The “First-Year Experience” at KPU Isn’t so Fresh, Man

If you’re finding it hard to make friends here, you’re not the only one

(@RESLUS)

(@RESLUS)

I can’t blame Kwantlen Polytechnic University students if they feel let down about their first year at university. Rather than a year full of friends, parties, and ramen noodles, we face stress, student loans, and a lack of school spirit.

Likely the biggest difference between the expectation that new students have about their first year at college and the reality at KPU is in our school’s lack of dormitories. On-campus student housing provides the perfect setting for 20-somethings to balance their studies and their early college lifestyles.

Alexa Kaweski, a student at Wilfrid Laurier University, says that her dormitory experience “felt like a movie.” She says it involved pulling pranks with balloons, having passive aggressive roommates, and making “a bet about who could eat solely pogos for every meal and snack the longest.”

Sadly, KPU just doesn’t have a place where these kind of antics are possible, let alone appropriate.

Because we don’t have dorms, there isn’t a lot of motivation for students to make new friends in their first year.
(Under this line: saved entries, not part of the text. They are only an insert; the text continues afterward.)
theorem canon_putBound (s : State) (h : Nat) (x : Bound)  (hs : Canon s) : Canon (State.putBound s h x) := by
  unfold State.putBound
  repeat' (first
    | with_reducible assumption | (fail_if_no_progress extract_lets +onlyGivenNames s_) | with_reducible apply canon_mem
    | with_reducible apply canon_hostMem | with_reducible apply canon_regs | (simp only [canon_mk_iff]; refine ⟨?_, ?_, ?_⟩))

theorem canon_modBound (s : State) (h : Nat) (f : Bound → Bound)  (hs : Canon s) : Canon (State.modBound s h f) := by
  unfold State.modBound
  repeat' (first
    | with_reducible assumption | with_reducible apply canon_putBound | split)

theorem canon_tcount (h off n : Nat) (s : State)  (hs : Canon s) : Canon (tcount h off n s) := by
  unfold tcount
  repeat' (first
    | with_reducible assumption | with_reducible apply canon_modBound)

theorem canon_trackStat (h : Nat) (s : State)  (hs : Canon s) : Canon (trackStat h s) := by
  unfold trackStat
  repeat' (first
    | with_reducible assumption | (fail_if_no_progress extract_lets +onlyGivenNames s_) | with_reducible apply canon_spaceWrite | dsimp only | split)

theorem canon_metaWaitEnd (h : Nat) (s : State)  (hs : Canon s) : Canon (metaWaitEnd h s) := by
  unfold metaWaitEnd
  repeat' (first
    | with_reducible assumption | with_reducible apply canon_tcount | with_reducible apply canon_modBound | split)

theorem canon_trackEnd (code : Nat) (s : State)  (hs : Canon s) : Canon (trackEnd code s) := by
  unfold trackEnd
  repeat' (first
    | with_reducible assumption | with_reducible apply canon_setFld | with_reducible apply canon_setBit)

theorem canon_bindStream (h : Nat) (p : List Byte) (s : State)  (hs : Canon s) : Canon (bindStream h p s).1 := by
  unfold bindStream
  repeat' (first
    | with_reducible assumption | with_reducible apply canon_putBound | split)

theorem canon_bindStream_eq {h : Nat} {p : List Byte} {s : State}  {v0_} {v1_} (he_ : bindStream h p s = (v0_, v1_)) (hs : Canon s) :
    Canon v0_ := by
  have := canon_bindStream h p s  hs
  rw [he_] at this
  exact this

theorem canon_clearCtxs (h : Nat) (s : State)  (hs : Canon s) : Canon (clearCtxs h s) := by
  unfold clearCtxs
  repeat' (first
    | with_reducible assumption | with_reducible apply canon_freeCtx | with_reducible apply canon_foldl | (intro s_ hc_; beta_reduce))

theorem canon_trackLeave (s : State)  (hs : Canon s) : Canon (trackLeave s) := by
  unfold trackLeave
  repeat' (first
    | with_reducible assumption
    | ((fail_if_no_progress extract_lets +onlyGivenNames s_); first | (refine canon_cut (s := s_) ?_ (fun hc_ => ?_); (on_goal 2 => (try clear_value s_)); unfold s_) | (refine canon_cut (s := s_.s) ?_ (fun hc_ => ?_); (on_goal 2 => (try clear_value s_)); unfold s_) | (refine canon_cut (s := s_.1) ?_ (fun hc_ => ?_); (on_goal 2 => (try clear_value s_)); unfold s_) | (refine canon_cut (s := s_.2) ?_ (fun hc_ => ?_); (on_goal 2 => (try clear_value s_)); unfold s_) | (refine canon_cut (s := s_.2.s) ?_ (fun hc_ => ?_); (on_goal 2 => (try clear_value s_)); unfold s_) | (refine canon_cut (s := s_.2.2) ?_ (fun hc_ => ?_); (on_goal 2 => (try clear_value s_)); unfold s_) | (refine canon_cut (s := s_.2.2.s) ?_ (fun hc_ => ?_); (on_goal 2 => (try clear_value s_)); unfold s_) | (refine canon_cut (s := s_.1.s) ?_ (fun hc_ => ?_); (on_goal 2 => (try clear_value s_)); unfold s_) | (refine canon_cut (s := s_.1.a.s) ?_ (fun hc_ => ?_); (on_goal 2 => (try clear_value s_)); unfold s_) | (refine canon_cut (s := s_.a.s) ?_ (fun hc_ => ?_); (on_goal 2 => (try clear_value s_)); unfold s_) | (refine canon_cut (s := s_.2.a.s) ?_ (fun hc_ => ?_); (on_goal 2 => (try clear_value s_)); unfold s_) | skip)
    | with_reducible apply canon_clearCtxs
    | with_reducible apply canon_mem
    | with_reducible apply canon_hostMem
    | with_reducible apply canon_regs
    | with_reducible apply wf_mwrite
    | with_reducible apply wf_mset
    | with_reducible apply wf_mfill
    | with_reducible apply wf_filter
    | with_reducible apply rwf_rset
    | with_reducible apply rwf_filter
    | with_reducible apply wf_nil
    | with_reducible apply rwf_nil
    | with_reducible apply canon_foldl
    | with_reducible apply canon_foldl_s
    | with_reducible apply canon_foldl_1
    | with_reducible apply canon_foldl_2
    | with_reducible apply canon_foldl_2s
    | with_reducible apply canon_foldl_22
    | with_reducible apply canon_foldl_22s
    | with_reducible apply canon_foldl_A
    | with_reducible apply canon_foldl_as
    | with_reducible apply canon_foldl_das
    | with_reducible apply canon_foldl_2das
    | with_reducible apply canon_foldl_1as
    | dsimp only
    | (intro s_ hc_; beta_reduce)
    | intro _
    | split
    | (simp only [canon_mk_iff]; refine ⟨?_, ?_, ?_⟩)
    | ((fail_if_no_progress clear_value *); split)
    | dsimp +zetaDelta only)

theorem canon_trackCmdStep (s : State)  (hs : Canon s) : Canon (trackCmdStep s) := by
  unfold trackCmdStep
  repeat' (first
    | with_reducible assumption
    | ((fail_if_no_progress extract_lets +onlyGivenNames s_); first | (refine canon_cut (s := s_) ?_ (fun hc_ => ?_); (on_goal 2 => (try clear_value s_)); unfold s_) | skip)
    | with_reducible apply canon_trackLeave | with_reducible apply canon_trackEnd | with_reducible apply canon_clearCtxs
    | with_reducible apply canon_metaWaitEnd | with_reducible apply canon_modBound | with_reducible apply canon_mem
    | with_reducible apply canon_hostMem | with_reducible apply canon_regs | with_reducible apply canon_foldl | dsimp only
    | (intro s_ hc_; beta_reduce) | intro _ | split | (simp only [canon_mk_iff]; refine ⟨?_, ?_, ?_⟩))

theorem canon_trackBind (fn : Fn) (h : Nat) (s : State)  (hs : Canon s) : Canon (trackBind fn h s) := by
  unfold trackBind
  repeat' (first
    | with_reducible assumption | with_reducible apply canon_denied | with_reducible apply canon_dropCmd | with_reducible apply canon_engRead
    | with_reducible apply canon_bindStream | with_reducible apply canon_trackEnd | dsimp only | split)

theorem canon_trackDrop (fn : Fn) (h : Nat) (unbind : Bool) (s : State)  (hs : Canon s) : Canon (trackDrop fn h unbind s) := by
  unfold trackDrop
  repeat' (first
    | with_reducible assumption
    | ((fail_if_no_progress extract_lets +onlyGivenNames s_); first | (refine canon_cut (s := s_) ?_ (fun hc_ => ?_); (on_goal 2 => (try clear_value s_)); unfold s_) | skip)
    | with_reducible apply canon_denied | with_reducible apply canon_dropCmd | with_reducible apply canon_trackEnd | with_reducible apply canon_setFld
    | with_reducible apply canon_trackCmdStep | with_reducible apply canon_setBit | with_reducible apply canon_mem
    | with_reducible apply canon_hostMem | with_reducible apply canon_regs | split | (simp only [canon_mk_iff]; refine ⟨?_, ?_, ?_⟩))

theorem canon_modTrackRing (s : State) (p : Nat) (f : OpRing → OpRing)  (hs : Canon s) : Canon (State.modTrackRing s p f) := by
  unfold State.modTrackRing
  repeat' (first
    | with_reducible assumption | (fail_if_no_progress extract_lets +onlyGivenNames s_) | with_reducible apply canon_mem
    | with_reducible apply canon_hostMem | with_reducible apply canon_regs | (simp only [canon_mk_iff]; refine ⟨?_, ?_, ?_⟩))

theorem canon_trackAdvance (p : Nat) (s : State)  (hs : Canon s) : Canon (trackAdvance p s) := by
  unfold trackAdvance
  repeat' (first
    | with_reducible assumption | (fail_if_no_progress extract_lets +onlyGivenNames s_) | with_reducible apply canon_modTrackRing
    | with_reducible apply canon_setReg | with_reducible apply canon_mem | with_reducible apply canon_hostMem | with_reducible apply canon_regs
    | (simp only [canon_mk_iff]; refine ⟨?_, ?_, ?_⟩))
Many of us hang on to the same friends we had before university, especially because of the fact that our school is split up between a number of campuses around Metro Vancouver. It can be hard to make friends in Langley if you’re only there once a week.
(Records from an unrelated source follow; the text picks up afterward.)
theorem exec_retrain {s : State} (hup : s.up = true) {g : Fin 16} {x : RetrainStep} (hmay : retrainMay g.val x.moved s = true) :
    let n := tget 0 s.fabric.retrain g.val
    ∃ t, exec (.retrain g x) s = .next t ∧ t.mem = s.mem ∧ tget 0 t.sweep.stepAt g.val = s.clock.timeF ∧
      tget 0 t.sweep.offUntil g.val = s.clock.timeF + (if n < 2 then 16000 else 8000) ∧ t.sweep.resumed.toNat.testBit g.val = false ∧
      (x.trained = true → n < 2 → tget 0 t.fabric.retrain g.val = n + 1 ∧ t.regs = s.regs) ∧
      (x.trained = true → n = 2 → tget 0 t.fabric.retrain g.val = 0 ∧ t.fld Reg.relSweep 47 32 = (s.fld Reg.relSweep 47 32 + 1) % 2 ^ 16 ∧
        tget 0 t.sweep.retrainAt g.val = s.clock.timeF) ∧
      (x.trained = false → t.fabric.chFailed = s.fabric.chFailed ||| BitVec.ofNat 16 (2 ^ g.val) ∧ t.bit Reg.glbStatus 3 = true) := by
  intro n
  obtain ⟨hmem, hpend, hsweep⟩ := retrainStep_begun hmay
  refine ⟨_, live_next hup (k := retrainStep g.val x) rfl hpend, hmem, ?_, ?_, ?_, fun ht hn => ?_, fun ht hn => ?_, fun ht => ?_⟩
  · rw [hsweep]
    exact tget_tset_self ..
  · rw [hsweep]
    refine (sweepStart_offUntil ..).trans ?_
    by_cases hn : n < 2
    · rw [if_pos hn, if_pos (Nat.succ_lt_succ hn)]
      rfl
    · rw [if_neg hn, if_neg fun h => hn (Nat.lt_of_succ_lt_succ h)]
      rfl
  · rw [hsweep]
    exact retrainBegun_resumed g.isLt s
  · rw [retrainStep_next hmay ht hn]
    exact ⟨retrainSteps_self .., rfl⟩
  · rw [retrainStep_last hmay ht hn]
    refine ⟨?_, ?_, ?_⟩
    · rw [retrainEnded, setFld_fabric]
      exact retrainSteps_self ..
    · exact fld_setFld_self _ (by decide) (by decide)
    · rw [retrainEnded, setFld_sweep]
      exact tget_tset_self ..
  · rw [retrainStep_failed hmay ht]
    obtain ⟨-, hfail, -, hbit, -⟩ := channelFailed_outcome g.val (retrainSteps g.val 0 (retrainBegun g.val s))
    exact ⟨hfail, hbit⟩

/-! ### CAL (R437, R438) -/

/-- A calibration step of a channel has begun. -/
def calBegun (g : Nat) (s : State) : State := sweepStart g 1000 { s with sweep := { s.sweep with calAt := tset 0 s.sweep.calAt g s.clock.timeF } }

theorem calBegun_calAt (g : Nat) (s : State) : tget 0 (calBegun g s).sweep.calAt g = s.clock.timeF := tget_tset_self ..

theorem calDue_calBegun (g : Nat) (s : State) : calDue g (calBegun g s) = false := by
  unfold calDue since
  rw [calBegun_calAt]
  exact decide_eq_false (Nat.not_le.2 (Nat.lt_add_of_pos_right (by decide)))

theorem exec_cal_not {s : State} (hup : s.up = true) {g : Fin 16}
    (h : ¬(s.sweepChan g.val = true ∧ s.sweepOff g.val = false ∧ calDue g.val s = true ∧ retrainFirst g.val s = false)) : exec (.cal g) s = .next s := by
  refine live_next hup (k := calStep g.val) (if_pos ?_) rfl
  simp only [Bool.or_eq_true, Bool.not_eq_true']
  grind

theorem exec_cal {s : State} (hup : s.up = true) {g : Fin 16}
    (h : s.sweepChan g.val = true ∧ s.sweepOff g.val = false ∧ calDue g.val s = true ∧ retrainFirst g.val s = false) :
    exec (.cal g) s = .next (calBegun g.val s) := by
  obtain ⟨hch, hoff, hcal, hre⟩ := h
  exact live_next hup (k := calStep g.val) (if_neg (by simp [hch, hoff, hcal, hre])) rfl

/-! ### WEAR (R433, R435) -/

theorem exec_wear_clean {s : State} (hup : s.up = true) (o : Nat) : exec (.wear o .clean) s = .next s := by
  refine live_next hup (k := wearStep o .clean) ?_ rfl
  unfold wearStep
  split <;> rfl

theorem journalFinds_regs (o : Nat) (f : EccFound) (s : State) : (journalFinds o f s).regs = s.regs := by
  unfold journalFinds modJournal
  split <;> rfl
By contrast, Brooklynn Sawatzky, a Bishop’s University student, described making new friends with ease. Her first—and now best—friend simply walked up to her and said, “I’m joining you now.”

“It was cool because everyone is looking for friends [in their] first year,” she says, adding that the friendly atmosphere at Bishop’s gave her “confidence to introduce [her]self because everyone there is really cool and wants to meet new people.”
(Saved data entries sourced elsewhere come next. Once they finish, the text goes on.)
-- ==== Sys2Proof/Laws/Loops.lean ====
section
/-! SUPPORT. What a loop leaves, by an invariant that its body keeps (R9); the phase check of a command; the port. -/

namespace Sys2Proof.Machine

theorem forEach_induction {σ : Type} {body : Nat → σ → σ} (P : Nat → σ → Prop) {x : σ} (init : P 0 x) :
    ∀ n, (∀ k, k < n → ∀ y, P k y → P (k + 1) (body k y)) → P n (forEach n body x)
  | 0, _ => init
  | n + 1, keep => keep n (by omega) _ (forEach_induction P init n fun k hk => keep k (by omega))

/-- A loop whose body always goes on from a state that meets the invariant goes on to its end. -/
theorem forEachE_completes {σ : Type} {body : Nat → σ → Except Fault σ} (P : Nat → σ → Prop) {x : σ} (init : P 0 x) :
    ∀ n, (∀ k, k < n → ∀ y, P k y → ∃ z, body k y = .ok z ∧ P (k + 1) z) →
      ∃ z, forEachE n body x = .ok z ∧ P n z
  | 0, _ => ⟨x, rfl, init⟩
  | n + 1, keep => by
    obtain ⟨y, hy, hP⟩ := forEachE_completes P init n fun k hk => keep k (by omega)
    obtain ⟨z, hz, hP'⟩ := keep n (by omega) y hP
    exact ⟨z, by simp [forEachE, hy, hz], hP'⟩

theorem inPhases_of_mem {allowed : List Phase} {op : State → Host.Outcome State Fault Refusal} {s : State}
    (h : s.phase ∈ allowed) : inPhases allowed op s = op s := if_pos h

theorem inPhases_of_not_mem {allowed : List Phase} {op : State → Host.Outcome State Fault Refusal} {s : State}
    (h : s.phase ∉ allowed) : inPhases allowed op s = .next (raiseErr .seq s) := if_neg h

/-- A phase check that answers a next state either ran the operation or raised `SEQ`. -/
theorem inPhases_next {allowed : List Phase} {op : State → Host.Outcome State Fault Refusal} {s t : State}
    (h : inPhases allowed op s = .next t) :
    (s.phase ∈ allowed ∧ op s = .next t) ∨ (s.phase ∉ allowed ∧ t = raiseErr .seq s) := by
  by_cases hp : s.phase ∈ allowed
  · exact .inl ⟨hp, by rwa [inPhases_of_mem hp] at h⟩
  · rw [inPhases_of_not_mem hp] at h
    exact .inr ⟨hp, by injection h with h; exact h.symm⟩

theorem admitInput_empty {s : State} (h : s.hostIn = []) : admitInput s = none := by simp [admitInput, h]

theorem admitInput_cons {s : State} {x : HostInput} {rest : List HostInput} (h : s.hostIn = x :: rest) :
    admitInput s = some (x, { s with hostIn := rest, rdata := none }) := by simp [admitInput, h]

end Sys2Proof.Machine
end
It’s rare to see KPU students make an effort to meet new people. It seems like many of us are afraid of each other, but we shouldn’t be. We’re all in the same boat.

I’m in my second year now and have yet to make completely new university friends; almost every person that I have become close with has been from some previous connection. Whenever I try and make friends in class, the “friendship” only lasts to the end of the semester. I’m lucky that I’m not enrolled full-time and have the opportunity to be social off campus, because if I spent all my time there, I imagine that I would feel very isolated.

In a very scientific and totally professional poll I ran on a Facebook group chat, almost every KPU student who participated described their first year experience as “anticlimactic.”

This goes completely against the typical expectations of freshman year. I was hoping for Blue Mountain State, Buffy The Vampire Slayer, or at the very least a grown-up version of Zoey 101.

To be honest, all I really wanted was to play hacky sack on the quad. Alas, instead of doing keg stands with my millions of cool and hip university friends, I’m left doing keg stands by myself, then going to class in the morning.